== Segment start ==
-- ==== Sys2Proof/Laws/Events.lean ====
section
/-! SUPPORT. What the events of `UpdateIrq`, `UpdateCs` and `Exchange` say when replayed (00_scope.md R12,
42_interrupt_logic.md R160, 43_chip_select.md R180), and how replaying goes through a list of events. -/

namespace Sys2Proof.Machine

theorem exchangesOf_append (a b : List Event) : exchangesOf (a ++ b) = exchangesOf a ++ exchangesOf b := by
  simp [exchangesOf]

theorem replayIrq_append (l : Bool) (a b : List Event) :
    replayIrq l (a ++ b) = (replayIrq l a).bind (replayIrq · b) := by
  induction a generalizing l with
  | nil => rfl
  | cons e a ih =>
    cases e <;> simp only [List.cons_append, replayIrq]
    · exact ih l
    · split
      · rfl
      · exact ih _
    · exact ih l

theorem replayCs_append (l : List Bool) (a b : List Event) :
    replayCs l (a ++ b) = (replayCs l a).bind (replayCs · b) := by
  induction a generalizing l with
  | nil => rfl
  | cons e a ih =>
    cases e <;> simp only [List.cons_append, replayCs]
    · exact ih l
    · exact ih l
    · split
      · exact ih _
      · rfl

/-- Replaying keeps the number of lines. -/
theorem length_of_replayCs {l l' : List Bool} {es : List Event} (h : replayCs l es = some l') :
    l'.length = l.length := by
  induction es generalizing l with
  | nil => cases h; rfl
  | cons e es ih =>
    cases e <;> simp only [replayCs] at h
    · exact ih h
    · exact ih h
    · split at h
      · rw [ih h]; simp
      · cases h

/-! `UpdateIrq` says its level, moves no line and exchanges nothing. -/

theorem exchangesOf_irqEvents (s : State) : exchangesOf s.irqEvents = [] := by
  unfold State.irqEvents; split <;> rfl

theorem replayIrq_irqEvents (s : State) : replayIrq s.irq s.irqEvents = some s.irqNow := by
  unfold State.irqEvents
  by_cases h : s.irqNow = s.irq <;> simp [h, replayIrq]

theorem replayCs_irqEvents (s : State) (l : List Bool) : replayCs l s.irqEvents = some l := by
  unfold State.irqEvents; split <;> rfl

/-! `UpdateCs` says its levels, leaves `irq` alone and exchanges nothing. -/

theorem exchangesOf_csEvents (s : State) : exchangesOf s.csEvents = [] := by
  unfold State.csEvents exchangesOf
  rw [List.filterMap_filterMap, List.filterMap_eq_nil_iff]
  intro i _; split <;> rfl

theorem replayIrq_csEvents (s : State) (l : Bool) : replayIrq l s.csEvents = some l := by
  unfold State.csEvents
  generalize List.range s.numCs = r
  induction r with
  | nil => rfl
  | cons i r ih =>
    rw [List.filterMap_cons]
    split
    · exact ih
    · rename_i heq; split at heq <;> cases heq; exact ih

/-- Replaying one change event per differing line, for the first `k` lines in order, brings those lines to their
levels. -/
theorem replayCs_changes (f : Nat → Bool) (l : List Bool) (k : Nat) (hk : k ≤ l.length) :
    replayCs l ((List.range k).filterMap fun i => if l[i]? = some (f i) then none else some (.cs i (f i))) =
      some ((List.range k).map f ++ l.drop k) := by
  induction k with
  | zero => simp [replayCs]
  | succ k ih =>
    have hk' : k < l.length := by omega
    rw [List.range_succ, List.filterMap_append, replayCs_append, ih (by omega)]
    simp only [Option.bind_some, List.filterMap_cons, List.filterMap_nil, List.map_append, List.map_cons,
      List.map_nil]
    rw [List.drop_eq_getElem_cons hk']
    by_cases h : l[k] = f k
    · simp [h, hk', replayCs]
    · have h' : l[k]? ≠ some (f k) := by simpa [hk'] using h
      have h3 : l[k] = !f k := by cases hl : l[k] <;> cases hf : f k <;> simp_all
      have e : ((List.range k).map f ++ (!f k) :: l.drop (k + 1))[k]? = some (!f k) := by
        rw [List.getElem?_append_right (by simp)]; simp
      simp only [h', if_false, replayCs, h3, e, if_true]
      rw [List.set_append_right _ _ (by simp)]
      simp

theorem replayCs_csEvents (s : State) (h : s.cs.length = s.numCs) :
    replayCs s.cs s.csEvents = some s.updateCs.cs := by
  have e := replayCs_changes s.csNow s.cs s.numCs (Nat.le_of_eq h.symm)
  unfold State.csEvents
  rw [e]; simp [← h]; rfl

end Sys2Proof.Machine
end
== Segment end ==
* WORK TASK:
Print all the entries above. Keep each one exact.

* PROBLEM SOLUTION:
-- ==== Sys2Proof/Laws/Events.lean ====
section
/-! SUPPORT. What the events of `UpdateIrq`, `UpdateCs` and `Exchange` say when replayed (00_scope.md R12,
42_interrupt_logic.md R160, 43_chip_select.md R180), and how replaying goes through a list of events. -/

namespace Sys2Proof.Machine

theorem exchangesOf_append (a b : List Event) : exchangesOf (a ++ b) = exchangesOf a ++ exchangesOf b := by
  simp [exchangesOf]

theorem replayIrq_append (l : Bool) (a b : List Event) :
    replayIrq l (a ++ b) = (replayIrq l a).bind (replayIrq · b) := by
  induction a generalizing l with
  | nil => rfl
  | cons e a ih =>
    cases e <;> simp only [List.cons_append, replayIrq]
    · exact ih l
    · split
      · rfl
      · exact ih _
    · exact ih l

theorem replayCs_append (l : List Bool) (a b : List Event) :
    replayCs l (a ++ b) = (replayCs l a).bind (replayCs · b) := by
  induction a generalizing l with
  | nil => rfl
  | cons e a ih =>
    cases e <;> simp only [List.cons_append, replayCs]
    · exact ih l
    · exact ih l
    · split
      · exact ih _
      · rfl

/-- Replaying keeps the number of lines. -/
theorem length_of_replayCs {l l' : List Bool} {es : List Event} (h : replayCs l es = some l') :
    l'.length = l.length := by
  induction es generalizing l with
  | nil => cases h; rfl
  | cons e es ih =>
    cases e <;> simp only [replayCs] at h
    · exact ih h
    · exact ih h
    · split at h
      · rw [ih h]; simp
      · cases h

/-! `UpdateIrq` says its level, moves no line and exchanges nothing. -/

theorem exchangesOf_irqEvents (s : State) : exchangesOf s.irqEvents = [] := by
  unfold State.irqEvents; split <;> rfl

theorem replayIrq_irqEvents (s : State) : replayIrq s.irq s.irqEvents = some s.irqNow := by
  unfold State.irqEvents
  by_cases h : s.irqNow = s.irq <;> simp [h, replayIrq]

theorem replayCs_irqEvents (s : State) (l : List Bool) : replayCs l s.irqEvents = some l := by
  unfold State.irqEvents; split <;> rfl

/-! `UpdateCs` says its levels, leaves `irq` alone and exchanges nothing. -/

theorem exchangesOf_csEvents (s : State) : exchangesOf s.csEvents = [] := by
  unfold State.csEvents exchangesOf
  rw [List.filterMap_filterMap, List.filterMap_eq_nil_iff]
  intro i _; split <;> rfl

theorem replayIrq_csEvents (s : State) (l : Bool) : replayIrq l s.csEvents = some l := by
  unfold State.csEvents
  generalize List.range s.numCs = r
  induction r with
  | nil => rfl
  | cons i r ih =>
    rw [List.filterMap_cons]
    split
    · exact ih
    · rename_i heq; split at heq <;> cases heq; exact ih

/-- Replaying one change event per differing line, for the first `k` lines in order, brings those lines to their
levels. -/
theorem replayCs_changes (f : Nat → Bool) (l : List Bool) (k : Nat) (hk : k ≤ l.length) :
    replayCs l ((List.range k).filterMap fun i => if l[i]? = some (f i) then none else some (.cs i (f i))) =
      some ((List.range k).map f ++ l.drop k) := by
  induction k with
  | zero => simp [replayCs]
  | succ k ih =>
    have hk' : k < l.length := by omega
    rw [List.range_succ, List.filterMap_append, replayCs_append, ih (by omega)]
    simp only [Option.bind_some, List.filterMap_cons, List.filterMap_nil, List.map_append, List.map_cons,
      List.map_nil]
    rw [List.drop_eq_getElem_cons hk']
    by_cases h : l[k] = f k
    · simp [h, hk', replayCs]
    · have h' : l[k]? ≠ some (f k) := by simpa [hk'] using h
      have h3 : l[k] = !f k := by cases hl : l[k] <;> cases hf : f k <;> simp_all
      have e : ((List.range k).map f ++ (!f k) :: l.drop (k + 1))[k]? = some (!f k) := by
        rw [List.getElem?_append_right (by simp)]; simp
      simp only [h', if_false, replayCs, h3, e, if_true]
      rw [List.set_append_right _ _ (by simp)]
      simp

theorem replayCs_csEvents (s : State) (h : s.cs.length = s.numCs) :
    replayCs s.cs s.csEvents = some s.updateCs.cs := by
  have e := replayCs_changes s.csNow s.cs s.numCs (Nat.le_of_eq h.symm)
  unfold State.csEvents
  rw [e]; simp [← h]; rfl

end Sys2Proof.Machine
end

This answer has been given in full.